The goal of mskcc.oncotree is to facilitate access to the OncoTree API.
The OncoTree is an open-source ontology that was developed at Memorial Sloan Kettering Cancer Center (MSK) for standardizing cancer type diagnosis from a clinical perspective by assigning each diagnosis a unique OncoTree code.

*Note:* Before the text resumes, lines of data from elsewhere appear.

/-- A prefetch (R216, R233): each active lane with a readable space-0 address asks for its line, as no event of mo; the strand continues
at once, whether or not the translation is cached. -/
def prefetchGroup (i : Instr) (s : State) (p : Nat) (disp : Int) (l2 : Bool) : Out :=
  issue i s fun x s =>
    let l := (lanesOf x.mask).map fun i =>
      let ea := ptrAdd (x.ptr s p i) disp
      ({ lane := i, ea := ea, at0 := s.reach x [0] 1 1 false ea } : LaneAcc)
    match x.poisonCheck s with
    | some t => t
    | none =>
      x.advance (l.foldl (fun s a =>
        match a.at0 with
        | .mem pa va _ _ => x.prefetch s l2 a.lane pa va 0
        | .miss va =>
          let t := s.translate (s.favoured x.team) x.site x.cn va
          match s.transNow x.site x.cn va false x.ctx.sup false with
          | .ok pa => x.prefetch t.1 l2 a.lane pa va t.2
          | .bad _ _ _ => t.1
        | _ => s) (x.useTlb s (l.filterMap fun a => match a.at0 with | .mem _ va 0 _ => some va | _ => none)))

/-- Prefetch into L1 as a lease copy; makes no event and never faults. (R216) -/
def execPf (g : Pfx) (o : BitVec 8) (p : BitVec 7) (s : State) : Out :=
  prefetchGroup (.pf g o p) s p.toNat (o.toInt * 64) false

/-- Prefetch into the home L2 slice only. (R216) -/
def execPfL2 (g : Pfx) (o : BitVec 8) (p : BitVec 7) (s : State) : Out :=
  prefetchGroup (.pfL2 g o p) s p.toNat (o.toInt * 64) true

/-- Atomic add, one read-modify-write event per lane in lane order. (R220) -/
def execAtomAdd (g : Pfx) (w : BitVec 1) (b p d : BitVec 7) (s : State) : Out :=
  atomGroup (.atomAdd g w b p d) s 0 w b.toNat p.toNat d.toNat

/-- Atomic signed minimum. (R220) -/
def execAtomMinS (g : Pfx) (w : BitVec 1) (b p d : BitVec 7) (s : State) : Out :=
  atomGroup (.atomMinS g w b p d) s 1 w b.toNat p.toNat d.toNat

/-- Atomic unsigned minimum. (R220) -/
def execAtomMinN (g : Pfx) (w : BitVec 1) (b p d : BitVec 7) (s : State) : Out :=
  atomGroup (.atomMinN g w b p d) s 2 w b.toNat p.toNat d.toNat

/-- Atomic signed maximum. (R220) -/
def execAtomMaxS (g : Pfx) (w : BitVec 1) (b p d : BitVec 7) (s : State) : Out :=
  atomGroup (.atomMaxS g w b p d) s 3 w b.toNat p.toNat d.toNat

/-- Atomic unsigned maximum. (R220) -/
def execAtomMaxN (g : Pfx) (w : BitVec 1) (b p d : BitVec 7) (s : State) : Out :=
  atomGroup (.atomMaxN g w b p d) s 4 w b.toNat p.toNat d.toNat

/-- Atomic AND. (R220) -/
def execAtomAnd (g : Pfx) (w : BitVec 1) (b p d : BitVec 7) (s : State) : Out :=
  atomGroup (.atomAnd g w b p d) s 5 w b.toNat p.toNat d.toNat

/-- Atomic OR. (R220) -/
def execAtomOr (g : Pfx) (w : BitVec 1) (b p d : BitVec 7) (s : State) : Out :=
  atomGroup (.atomOr g w b p d) s 6 w b.toNat p.toNat d.toNat

/-- Atomic XOR. (R220) -/
def execAtomXor (g : Pfx) (w : BitVec 1) (b p d : BitVec 7) (s : State) : Out :=
  atomGroup (.atomXor g w b p d) s 7 w b.toNat p.toNat d.toNat

/-- Atomic exchange. (R220) -/
def execAtomXchg (g : Pfx) (w : BitVec 1) (b p d : BitVec 7) (s : State) : Out :=
  atomGroup (.atomXchg g w b p d) s 8 w b.toNat p.toNat d.toNat

/-- Atomic compare-and-swap; a failed compare writes back the value read. (R220) -/
def execAtomCas (g : Pfx) (w : BitVec 1) (b p d : BitVec 7) (s : State) : Out :=
  atomGroup (.atomCas g w b p d) s 9 w b.toNat p.toNat d.toNat

/-- Atomic float minimum under totalOrder, 32-bit only. (R220) -/
def execAtomFmin (g : Pfx) (w : BitVec 1) (b p d : BitVec 7) (s : State) : Out :=
  atomGroup (.atomFmin g w b p d) s 10 w b.toNat p.toNat d.toNat

/-- Atomic float maximum under totalOrder, 32-bit only. (R220) -/
def execAtomFmax (g : Pfx) (w : BitVec 1) (b p d : BitVec 7) (s : State) : Out :=
  atomGroup (.atomFmax g w b p d) s 11 w b.toNat p.toNat d.toNat

/-- Reduction: an ATOM with D = 124 whose old value reaches only the latch ring. (R223) -/
def execRed (g : Pfx) (w : BitVec 1) (b p : BitVec 7) (o : BitVec 4) (s : State) : Out :=
  atomGroup (.red g w b p o) s (o.toNat - 4) w b.toNat p.toNat 124

/-- Whether a group's accesses touch poison (R354). -/
def State.meetsPoison (s : State) (l : List LaneAcc) (n : Nat) : Bool :=
  l.any fun a => match a.at0 with | .mem p _ _ _ => !(s.poisonIn p n).isEmpty | _ => false

/-- Compensated float sum into an 8-byte sum-and-error pair as one event per lane, which pushes nothing (R224) but, where a lane meets
poison, an invalid latch (R354).

DEDUCED (log entry 83, unsafe): R224 and R354 read together, the poison as it stands at issue. -/
def execRedFaddc (g : Pfx) (a p : BitVec 7) (s : State) : Out :=
  issue (.redFaddc g a p) s fun x s =>
    let l := x.accesses s [0, 1] 8 true p.toNat 0
    let op : MemOp := { n := 8, kind := .atom false, act := fun i => .faddc (x.src s a.toNat i) }
    x.memory s l op false none fun s =>
      x.advance ((x.issueMem s l op none).modStrand x.k x.e fun st =>
        if s.meetsPoison l 8 then (st.push 0 (fun _ => 0) 0 none).spoil else st)

/-- The one access of KLD and KST (R206): the tagged pointer in a k pair plus 4 × IMM6, reported for the active mask.

DEDUCED (log entry 20, unsafe): KLD and KST with space-15 pointers. -/
def Iss.uniformAccess (x : Iss) (s : State) (spaces : List Nat) (write : Bool) (a : Nat) (i : BitVec 6) : List LaneAcc :=
  let p := (x.w.kreg a).toNat + (x.w.kreg (a + 1)).toNat * 2 ^ 32
  let ea := ptrAdd p (4 * (i.toNat : Int))
  [{ lane := (lowLane x.mask).getD 0, ea := ea, at0 := s.reach x spaces 4 4 write ea }]

/-- One 32-bit plain load into a k register for the warp. (R206) -/
def execKld (g : Pfx) (i : BitVec 6) (a d : BitVec 8) (s : State) : Out :=
  issue (.kld g i a d) s fun x s =>
    let l := x.uniformAccess s loadSpaces false a.toNat i
    let op : MemOp := { n := 4, act := fun _ => .read, kind := .load }
    x.memory (x.codeLost s l) l op false (some x.mask) fun s =>
      let id := s.nextId
      let ld : Load := { warp := x.k, uid := x.st.uid, fibre := x.st.fibre, pipe := id, regs := none, kreg := some d.toNat, bytes := 4,
                         latched := false, left := 0 }
      let s1 := x.issueMem s l op (some ld)
      x.advance (s1.addPipe x.k id { res := [.kreg d.toNat], fibre := x.st.fibre, uid := x.st.uid })

/-- One 32-bit plain store of a k register for the warp. (R206) -/
def execKst (g : Pfx) (i : BitVec 6) (a d : BitVec 8) (s : State) : Out :=
  issue (.kst g i a d) s fun x s =>
    let l := x.uniformAccess s storeSpaces true a.toNat i
    let op : MemOp := { n := 4, q := 2, kind := .store, act := fun _ => .write (toBytes 4 (x.w.kreg d.toNat).toNat) }
    x.memory s l op false (some x.mask) fun s => x.advance (x.issueMem (x.noteRace s l 4) l op none)

/-- The accesses of a memory group with their width and whether they write, as R102 and R267 look at them; none of any other group. -/
def Iss.accessesOf (x : Iss) (s : State) (i : Instr) : List LaneAcc × Nat × Bool :=
  let plain (spaces : List Nat) (n : Nat) (write : Bool) (p : Nat) (disp : Int) : List LaneAcc × Nat × Bool :=
    (x.accesses s spaces n write p disp, n, write)
  match i with
  | .ld _ o p _ t _ => plain loadSpaces (loadSize t).toNat false p.toNat (o.toInt * loadSize t)
  | .ldAcq _ _ _ p _ t => plain loadSpaces (loadSize t).toNat false p.toNat 0
  | .st8 _ o p _ _ => plain storeSpaces 1 true p.toNat o.toInt
  | .st16 _ o p _ _ => plain storeSpaces 2 true p.toNat (o.toInt * 2)
  | .st32 _ o p _ _ => plain storeSpaces 4 true p.toNat (o.toInt * 4)
  | .st64 _ o p _ _ => plain storeSpaces 8 true p.toNat (o.toInt * 8)
  | .stRel8 _ _ _ p _ => plain storeSpaces 1 true p.toNat 0
  | .stRel16 _ _ _ p _ => plain storeSpaces 2 true p.toNat 0
  | .stRel32 _ _ _ p _ => plain storeSpaces 4 true p.toNat 0
  | .stRel64 _ _ _ p _ => plain storeSpaces 8 true p.toNat 0
  | .kld _ o a _ => (x.uniformAccess s loadSpaces false a.toNat o, 4, false)
  | .kst _ o a _ => (x.uniformAccess s storeSpaces true a.toNat o, 4, true)
  | .redFaddc _ _ p => plain [0, 1] 8 true p.toNat 0
  | .atomAdd _ w _ p _ | .atomMinS _ w _ p _ | .atomMinN _ w _ p _ | .atomMaxS _ w _ p _ | .atomMaxN _ w _ p _ | .atomAnd _ w _ p _
  | .atomOr _ w _ p _ | .atomXor _ w _ p _ | .atomXchg _ w _ p _ | .atomCas _ w _ p _ | .atomFmin _ w _ p _ | .atomFmax _ w _ p _
  | .red _ w _ p _ => plain [0, 1] (if w = 1 then 8 else 4) true p.toNat 0
  | _ => ([], 1, false)

/-- Whether a memory group waits on the scoreboard for its strand's registers or tiles, for operands that queued matrix instructions have yet
to read, or for a warp whose block is in operation (R102, R251, R267); nothing of the kind is pending in a CU that is quiet. -/
def Iss.memWait (x : Iss) (s : State) (i : Instr) : Bool :=
  let c := s.cu x.cu
  if x.w.pipe.isEmpty && c.tilesPending.isEmpty && s.cus.all (fun c => c.2.queue.isEmpty) &&
      s.warps.all (fun w => w.2.op.isNone && w.2.spilled.isNone) then false
  else
    let a := x.accessesOf s i
    x.ownWait s a.1 a.2.2 || (a.2.2 && s.operandWait x.cu a.1 a.2.1) || a.1.any fun l => decide (l.at0 = .busy)

end Sys2Proof.Machine
end

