-- ==== Sys2Proof/Machine/Mcas.lean ====
section
/-! DEFINITION. MCAS (R162, R225-R231, R302, R355): its issue, block read and checks, locks, event, release. -/

namespace Sys2Proof.Machine

/-- Multi-word compare-and-swap over up to 8 words as one event: waits for acknowledgements, reads its block, locks its
lines. (R225)

DEDUCED (log entry 24, unsafe): rights MCAS needs on its block, and its clock after a failure. -/
def execMcas (g : Pfx) (k : BitVec 8) (p : BitVec 7) (s : State) : Out :=
  issue (.mcas g k p) s fun x s =>
    let i := (lowLane x.mask).getD 0
    let ea := x.ptr s p.toNat i
    let l : List LaneAcc := [{ lane := i, ea := ea, at0 := s.reach x [0, 1] 8 8 true ea }]
    x.addressed s l (some (maskOf [i])) fun s =>
      let m : Mcas := { ctx := x.cn, cu := x.cu, warp := x.k, uid := x.st.uid, ks := k.toNat, ptr := BitVec.ofNat 64 ea, lane := i,
                        parcel := x.parcel }
      let s1 := { s with mcas := amSet s.mcas s.nextId m, cur := none }
      let s2 := (s1.modStrand x.k x.e fun st => { st with hold := .busy s.nextId, succ := x.next }).modWarp x.k fun w =>
        { w with kpend := w.kpend ++ [(k.toNat, s.nextId)], kops := amSet w.kops s.nextId x.st.uid }
      s2.bump.settle

/-- Ends a pending status write without writing (R229, R250). -/
def State.dropPending (s : State) (k id : Nat) : State :=
  s.modWarp k fun w => { w with kpend := w.kpend.filter (fun q => decide (q.2 ≠ id)), kops := amErase w.kops id }

/-! ### Locks (R162, R230, R302) -/

/-- Half the L2 round trip from a CU to a line. -/
def State.halfTo (s : State) (cu l : Nat) : Nat := halfL2 (s.hops (cuSite cu) (homeOf (l * 64)))

/-- Sends the lock request for the next line d clocks from now (R302); once it holds a lock nothing defers it (R230). -/
def State.sendLock (s : State) (id : Nat) (m : Mcas) (d : Nat) : State :=
  match m.lines[m.granted]? with
  | some l =>
    let f := s.sendFlits m.ctx (cuSite m.cu) (homeOf (l * 64)) 1 (s.favouredWarp m.warp) (decide (0 < m.granted)) 0
    f.1.after (d + s.halfTo m.cu l + f.2) (prioWrite + s.agentOf m.uid) (.homeSliceRequest id)
  | none => s

/-! ### Failure (R227, R355) -/

/-- Sends the release of a line from an MCAS's CU: the clock at which it arrives. -/
def State.sendRelease (s : State) (id : Nat) (m : Mcas) (l : Nat) : State :=
  let f := s.sendFlits m.ctx (cuSite m.cu) (homeOf (l * 64)) 1 (s.favouredWarp m.warp) true 0
  let d := s.halfTo m.cu l + f.2
  ({ f.1 with mcas := amMod f.1.mcas id fun q => { q with due := q.due ++ [(l, s.clock + d)] } }).after d prioWrite (.mcasRelease id)

/-- MCAS fails whole: the strand traps at the group with the clock it had before it (R330), its pending status write ends, and the locks it
holds are released. -/
def State.mcasFail (s : State) (id : Nat) (m : Mcas) (t : TrapInfo) : State :=
  match s.findUid m.uid with
  | none => { s with mcas := amErase s.mcas id }
  | some (k, e) =>
    let s0 := s.modStrand k e fun st => { st with c := m.c0 }
    let s1 := (s0.takeTrap k e { t with lanes := maskOf [m.lane], parcel := m.parcel } 0).dropPending k id
    let held := m.lines.take m.granted
    let s2 := { s1 with mcas := if held = [] then amErase s1.mcas id else amSet s1.mcas id { m with stage := 3, due := [] } }
    held.foldl (fun s l => s.sendRelease id m l) s2

/-! ### The block read and its checks (R226, R227, R332) -/

/-- The 8 bytes of the block at offset o, which MCAS may also write (R209), as a load gives them. -/
def State.blockNum (s : State) (m : Mcas) (o : Nat) : Except Now Nat :=
  match s.engineAt m.warp (ptrAdd m.ptr.toNat o) true with
  | .ok a => .ok (if s.contained a then (marker 7).toNat + (marker 7).toNat * 2 ^ 32 else (s.valAt 8 false a).1.toNat)
  | b => .error b

/-- Class 5 or 6, or 8 for a walk, on the block or a word. -/
def Now.info (n : Now) (ea low extra : Nat) : Option TrapInfo :=
  match n with
  | .ok _ => none
  | .bad c k o => some { cls := c, code := k, addr := if c = 8 then ptrOff ea else ea,
                         detail := if c = 8 then detail8 0 5 o low else low + extra }

/-- What the block read finds: a trap, or the words with their tagged pointers. -/
inductive McasBlock where
  | bad (t : TrapInfo)
  | ok (words : List (Nat × Nat × Nat × Nat)) (vas : List Nat)
  deriving DecidableEq, Repr

/-- The three numbers of entry j. -/
def State.mcasEntry (s : State) (m : Mcas) (j : Nat) : Except Now (Nat × Nat × Nat) :=
  match s.blockNum m (8 + 24 * j), s.blockNum m (16 + 24 * j), s.blockNum m (24 + 24 * j) with
  | .ok a, .ok e, .ok n => .ok (a, e, n)
  | .error b, _, _ => .error b
  | _, .error b, _ => .error b
  | _, _, .error b => .error b

/-- The checks of R227 in the order of R332, each entry valid before any word's address is checked, the overlaps last; a word that is not
valid is named in DETAIL (R338), of two that overlap the lower.

DEDUCED (log entry 75, unsafe): the word that DETAIL names. -/
def State.mcasCheck (s : State) (m : Mcas) : McasBlock :=
  let ea := m.ptr.toNat
  let invalid (j : Nat) : TrapInfo := { cls := 7, code := 2, addr := ea, detail := m.lane + 256 * j }
  match s.blockNum m 0 with
  | .error b => .bad ((b.info ea m.lane 0).getD (invalid 0))
  | .ok h =>
    let n := bitsOf h 0 4
    let size (j : Nat) : Nat := if bitsOf h (8 + j) 1 = 1 then 8 else 4
    if bitsOf h 4 4 ≠ 0 ∨ bitsOf h 16 48 ≠ 0 ∨ n = 0 ∨ 8 < n ∨ bitsOf h (8 + n) (8 - n) ≠ 0 then .bad (invalid 0)
    else
      let es := (List.range n).map (s.mcasEntry m)
      match es.findSome? fun e => match e with | .error b => b.info ea m.lane 0 | .ok _ => none with
      | some t => .bad t
      | none =>
        let ok := es.filterMap fun e => match e with | .ok v => some v | .error _ => none
        match (List.range n).find? fun j =>
            decide (size j = 4) && (decide (2 ^ 32 ≤ (ok.getD j (0, 0, 0)).2.1) || decide (2 ^ 32 ≤ (ok.getD j (0, 0, 0)).2.2)) with
        | some j => .bad (invalid j)
        | none =>
          let site := cuSite m.cu
          let sup := ((amGet s.ctxs m.ctx).map Ctx.sup).getD false
          let word (j : Nat) : Now :=
            let a := (ok.getD j (0, 0, 0)).1
            if ptrSpace a ≠ 0 then .bad 5 1 0
            else if ptrRank a ≠ 0 then .bad 5 2 0
            else if ptrOff a % size j ≠ 0 then .bad 5 4 0
            else s.transNow site m.ctx (ptrOff a) true sup false
          match (List.range n).findSome? fun j =>
              (word j).info (ok.getD j (0, 0, 0)).1 m.lane (j * 256 + (match word j with | .bad 7 _ _ => 0 | _ => 2048)) with
          | some t => .bad t
          | none =>
            let ws := (List.range n).filterMap fun j => match word j with
              | .ok pa => some (pa, size j, (ok.getD j (0, 0, 0)).2.1, (ok.getD j (0, 0, 0)).2.2)
              | .bad _ _ _ => none
            let crosses (i : Nat) := (List.range n).any fun j =>
              decide (i < j) && (match ws[i]?, ws[j]? with
                | some a, some b => decide (a.1 < b.1 + b.2.1) && decide (b.1 < a.1 + a.2.1)
                | _, _ => false)
            let onBlock (i : Nat) := (List.range (1 + 3 * n)).any fun c =>
              match s.engineAt m.warp (ptrAdd ea (8 * c)) true, ws[i]? with
              | .ok a, some w => decide (w.1 < a + 8) && decide (a < w.1 + w.2.1)
              | _, _ => false
            match (List.range n).find? fun i => crosses i || onBlock i with
            | some j => .bad (invalid j)
            | none => .ok ws (ok.map fun e => e.1)

/-- Inserts a number in a rising list without repeats. -/
def insRising (a : Nat) : List Nat → List Nat
  | [] => [a]
  | b :: t => if a < b then a :: b :: t else if a = b then b :: t else b :: insRising a t

/-- The deterministic-mode check of an operation of a strand after its issue (R163, R361): the trap, or the log. -/
def State.detLate (s : State) (k e lane : Nat) (acc : List (Nat × Nat × Nat)) (wrote : Bool) : Except TrapInfo State :=
  match amGet s.warps k, s.teamOf k, s.gridOf k with
  | some w, some (tn, _), some (_, g) =>
    if !g.det then .ok s
    else
      let st := w.strand e
      let fib := fibreId tn w.number st.fibre
      match acc.findSome? fun a => (s.detConflict g.ctx fib st a.2.1 a.2.2 wrote false).map fun d => (a.1, d) with
      | some (ea, d, byte) =>
        .error { cls := 9, code := if wrote then 1 else 2, detail := detail9 d (warpCu k) byte, addr := ea, lanes := maskOf [lane] }
      | none =>
        let s1 := acc.foldl (fun s a => s.detNote g.ctx fib (warpCu k) st a.2.1 a.2.2 wrote false) s
        .ok (if wrote then s1.modStrand k e Strand.tick else s1)
  | _, _, _ => .ok s

/-- The first poisoned or contained word of an MCAS, with its origin (R355). -/
def State.badWord (s : State) (words : List (Nat × Nat × Nat × Nat)) : Option (Nat × Nat) :=
  (List.range words.length).findSome? fun j => match words[j]? with
    | some w => if s.contained w.1 then some (j, 7) else ((s.poisonIn w.1 w.2.1).head?).map fun p => (j, p.2)
    | none => none

/-- The trap of such a word, class 8, code 2 (R355). -/
def Mcas.wordTrap (m : Mcas) (vas : List Nat) (b : Nat × Nat) : TrapInfo :=
  { cls := 8, code := 2, detail := detail8 b.1 4 b.2 m.lane, addr := vas.getD b.1 0 }
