/-! ### Fences (R161, R162) -/

/-- Undoes one speculative effect. -/
def State.undoOne (s : State) : Undo → State
  | .bytes a old pois =>
    let s1 := s.store a old
    { s1 with poison := pois.foldl (fun m p => amSet m p.1 p.2) s1.poison }
  | .pred k f p lanes old pois => s.modWarp k fun w => w.modFibre f fun fb =>
      { fb with preds := spSet fb.preds p ((spGet fb.preds p &&& ~~~ lanes) ||| (old &&& lanes))
                predPoison := match pois with | some o => amSet fb.predPoison p o | none => amErase fb.predPoison p }
  | .kreg k n old pois => s.modWarp k fun w =>
      { w with k := spSet w.k n old
               kPoison := match pois with | some o => amSet w.kPoison n o | none => amErase w.kPoison n }

/-- Forgets what a strand could undo. -/
def State.dropUndo (s : State) (uid : Nat) : State := { s with undo := s.undo.filter fun u => decide (u.1 ≠ uid) }

/-- A conflicting write arriving during a fence window discards speculative effects and reissues. (R162)

DEDUCED (log entry 64, unsafe): what a discarded fence window undoes. -/
def execFenceRollback (uid : Nat) (s : State) : Out :=
  .next <|
    match s.findUid uid with
    | none => s
    | some (k, e) =>
      match ((amGet s.warps k).map fun w => w.strand e).bind Strand.fence with
      | none => s
      | some fw =>
        let s1 := (s.undo.filter fun u => decide (u.1 = uid)).foldl (fun s u => s.undoOne u.2) s
        let late (n u : Nat) : Bool := decide (u = uid ∧ fw.firstOp ≤ n)
        let s2 := { (s1.dropUndo uid).detDrop uid fw.firstOp with
          reqs := s1.reqs.filter fun q => !late q.1 q.2.uid
          loads := s1.loads.filter fun q => !late q.1 q.2.uid }
        (s2.modWarp k fun w => { (w.modStrand e fun st =>
          { st.dropLatches with fence := none, hold := .none, pc := fw.pc, walked := [], ovlWait := none, issuableAt := s.clock + 1 }) with
            pipe := w.pipe.filter fun p => !late p.1 p.2.uid }).settle

/-- The window closes without a conflict: speculative reads keep their places above the new clock, flags are raised, a held
trap is taken. -/
def State.closeWindow (s : State) (k e : Nat) (fw : FenceWindow) (c : Nat) : State :=
  let s1 := fw.reads.foldl (fun s r =>
    let l := lineOf r.1
    { s.setLine l { s.line l with rts := max (s.line l).rts (c + fw.reads.length) } with
      tmax := raise s.tmax (homeOf (l * 64) * 64 + sliceOf (l * 64)) (c + fw.reads.length) }) s
  match amGet s1.warps k with
  | none => s1
  | some w =>
    let st := w.strand e
    let s2 := (s1.dropUndo st.uid).agentClock k st.uid 0 (c + fw.reads.length)
    let s3 := s2.modWarp k fun w => (w.modStrand e fun st => { st with fence := none }).modFibre st.fibre fun f =>
      { f with fstat := f.fstat ||| fw.flags }
    match fw.trap with
    | some (cls, next, num) =>
      (s3.modWarp k fun w => (w.leave e s.clock).modStrand e fun st =>
        { st with state := .frozen, hold := .none, seq := none, trapPosted := false, succ := next, trapClass := cls, waitk := 0,
                  ovlWait := none, waitSince := s.clock }).sendTrap k e st.uid num
    | none => s3

/-- The fence's horizon returns, c moves and the speculative window closes, once no line of its reads is held by another (R161, R327). -/
def execFenceComplete (uid : Nat) (s : State) : Out :=
  .next <|
    match s.findUid uid with
    | none => s
    | some (k, e) =>
      match ((amGet s.warps k).map fun w => w.strand e) with
      | none => s
      | some st =>
        match st.fence with
        | none => s
        | some fw =>
          match fw.horizon with
          | none =>
            let site := cuSite (warpCu k)
            let f := if fw.scope = 1 then (s, 0) else s.sendFlits (s.ctxOf k) 8 site 1 true true 0
            (f.1.modStrand k e fun st =>
              { st with fence := some { fw with horizon := some (s.horizon (s.ctxOf k) (warpCu k) fw.scope) } }).after
              (if fw.scope = 1 then 30 else s.hubPass site + f.2) prioResult (.fenceComplete uid)
          | some h =>
            let c := max st.c h
            if fw.met.any fun t => decide (t ≤ c) then
              (s.modStrand k e fun st => { st with c := c }).after 0 prioResult (.fenceRollback uid)
            else if fw.reads.any fun r => s.lineHeld (lineOf r.1) then s.after 1 prioResult (.fenceComplete uid)
            else (s.closeWindow k e fw c).settle

/-! ### Counters and status words (R78, R249, R250) -/

/-- After a write performs on a watched counter, it is re-read and the strand is readied if satisfied. (R249)

DEDUCED (log entry 26, unsafe): clocks of the wakings by counters. -/
def execWaitcReread (uid : Nat) (s : State) : Out :=
  .next <|
    match s.findUid uid with
    | none => s
    | some (k, e) =>
      s.modStrand k e fun st =>
        if st.state = .countWait ∧ st.waitTs.isSome then
          { st.readyAt st.succ s.clock with issuableAt := s.clock, waitTs := none, vc := vcJoin st.vc (amGetD s.detSync (st.waitPhys / 8) []) }
        else st

/-- Readies the strands that wait for a status word with bit 31 (R78). -/
def Warp.statusWake (w : Warp) (k : Nat) (v : Word) (now : Nat) : Warp :=
  if v.getLsbD 31 then
    let t := amGetD w.kts k (0, [])
    { w with table := w.table.map fun st =>
        if st.state = .statusWait ∧ st.waitk.toNat = k then
          { st.readyAt st.succ now with c := max st.c t.1, vc := vcJoin st.vc t.2 }
        else st }
  else w

/-- Whether the writes of an operation's expected fields have yet to perform (R228). -/
def State.expsPending (s : State) (op : Nat) : Bool :=
  match amGet s.mcas op with
  | some m => s.reqs.any fun q => m.exps.contains q.1 && !q.2.done
  | none => false

/-- The block bytes that a store of the strand raced with take either value (R231). -/
def State.settleRace (s : State) (op : Nat) : State :=
  match amGet s.mcas op with
  | none => s
  | some m =>
    let s1 := (List.range m.racing.length).foldl (fun s j =>
      let a := m.racing.getD j 0
      match m.expBytes.find? fun q => decide (q.1 = a) with
      | some q => if Config.mcasKeepsStore (s.freeCtr + j) then s else s.setBytes a [q.2]
      | none => s) s
    let s2 := s1.bumpFree m.racing.length
    if m.due = [] then { s2 with mcas := amErase s2.mcas op } else s2

/-- An engine writes a status word to a k register, readying a YIELDC waiter when bit 31 is set. (R78) -/
def execStatusWordWrite (warp k op : Nat) (v : Word) (s : State) : Out :=
  .next <|
    match amGet s.warps warp with
    | none => s
    | some w =>
      if !w.kpend.contains (k, op) then s
      else if s.expsPending op then s.after 1 prioResult (.statusWordWrite warp k op v)
      else
        let s1 := s.modWarp warp fun w =>
          ({ w with k := spSet w.k k v, kPoison := amErase w.kPoison k,
                    kpend := w.kpend.filter (fun q => !decide (q = (k, op))), kops := amErase w.kops op }).statusWake k v s.clock
        (s1.settleRace op).settle

/-! ### MCAS releases and view lines -/

/-- An MCAS release reaches a home, writes the line and unlocks it. (R302) -/
def execMcasRelease (id : Nat) (s : State) : Out := .next (s.mcasReleases State.grantLock id).settle

/-- The home slice fills a view line by decoding storage bytes to BF16. (R143) -/
def execViewLineFill (line : Nat) (s : State) : Out := .next (s.fillLine line)

/-- A dirty view line is encoded into narrow codes on write-back. (R143) -/
def execViewLineWriteback (line : Nat) (s : State) : Out := .next (s.writebackLine line)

Currently, the functionality provided is the retrieval of tumor types and the mapping of tumor type codes across a few tumor type classification systems.
Installation
Install mskcc.oncotree from CRAN:
install.packages("mskcc.oncotree")
You can install the development version of mskcc.oncotree with:
# install.packages("remotes")
remotes::install_github("maialab/mskcc.oncotree")
OncoTree tumor types
Get the tumor types defined by OncoTree in their latest release:
library(mskcc.oncotree)
(tumor_types <- get_tumor_types())
#> # A tibble: 885 × 13
#> oncotree_version oncotree_code oncotree_name oncotree_main_t… tissue level
#> <chr> <chr> <chr> <chr> <chr> <int>
#> 1 oncotree_latest_… MMB Medullomyoblas… Embryonal Tumor CNS/B… 3
#> 2 oncotree_latest_… GCB Germinal Cente… Mature B-Cell N… Lymph… 6
#> 3 oncotree_latest_… SBLU Splenic B-Cell… Mature B-Cell N… Lymph… 5
#> 4 oncotree_latest_… OHNCA Head and Neck … Head and Neck C… Head … 2
#> 5 oncotree_latest_… PAOS Parosteal Oste… Bone Cancer Bone 3
#> 6 oncotree_latest_… TMDS Therapy-Relate… Leukemia Myelo… 5
#> 7 oncotree_latest_… ARMS Alveolar Rhabd… Soft Tissue Sar… Soft … 3
#> 8 oncotree_latest_… SCST Sex Cord Strom… Sex Cord Stroma… Ovary… 2
#> 9 oncotree_latest_… ITLPDGI Indolent T-Cel… Mature T and NK… Lymph… 5
#> 10 oncotree_latest_… MBC Metaplastic Br… Breast Cancer Breast 2
#> # … with 875 more rows, and 7 more variables: parent <chr>, umls_code <list>,
#> # nci_code <list>, history <list>, revocations <list>, precursors <list>,
#> # color <chr>
The mapping to the corresponding tumor type identifier(s) in the Unified Medical Language System (UMLS) and in the National Cancer Institute (NCI) Thesaurus classification systems is provided in columns umls_code
and nci_code
.
tumor_types[c('oncotree_code', 'umls_code', 'nci_code')]
#> # A tibble: 885 × 3
#> oncotree_code umls_code nci_code
#> <chr> <list> <list>
#> 1 MMB <chr [1]> <chr [1]>
#> 2 GCB <NULL> <NULL>
#> 3 SBLU <NULL> <NULL>
#> 4 OHNCA <NULL> <NULL>
#> 5 PAOS <chr [1]> <chr [1]>
#> 6 TMDS <NULL> <NULL>
#> 7 ARMS <chr [1]> <chr [1]>
#> 8 SCST <chr [1]> <chr [1]>
#> 9 ITLPDGI <NULL> <NULL>
#> 10 MBC <chr [1]> <chr [1]>
#> # … with 875 more rows
umls_code
and nci_code
are list-columns because the mapping can be one-to-many.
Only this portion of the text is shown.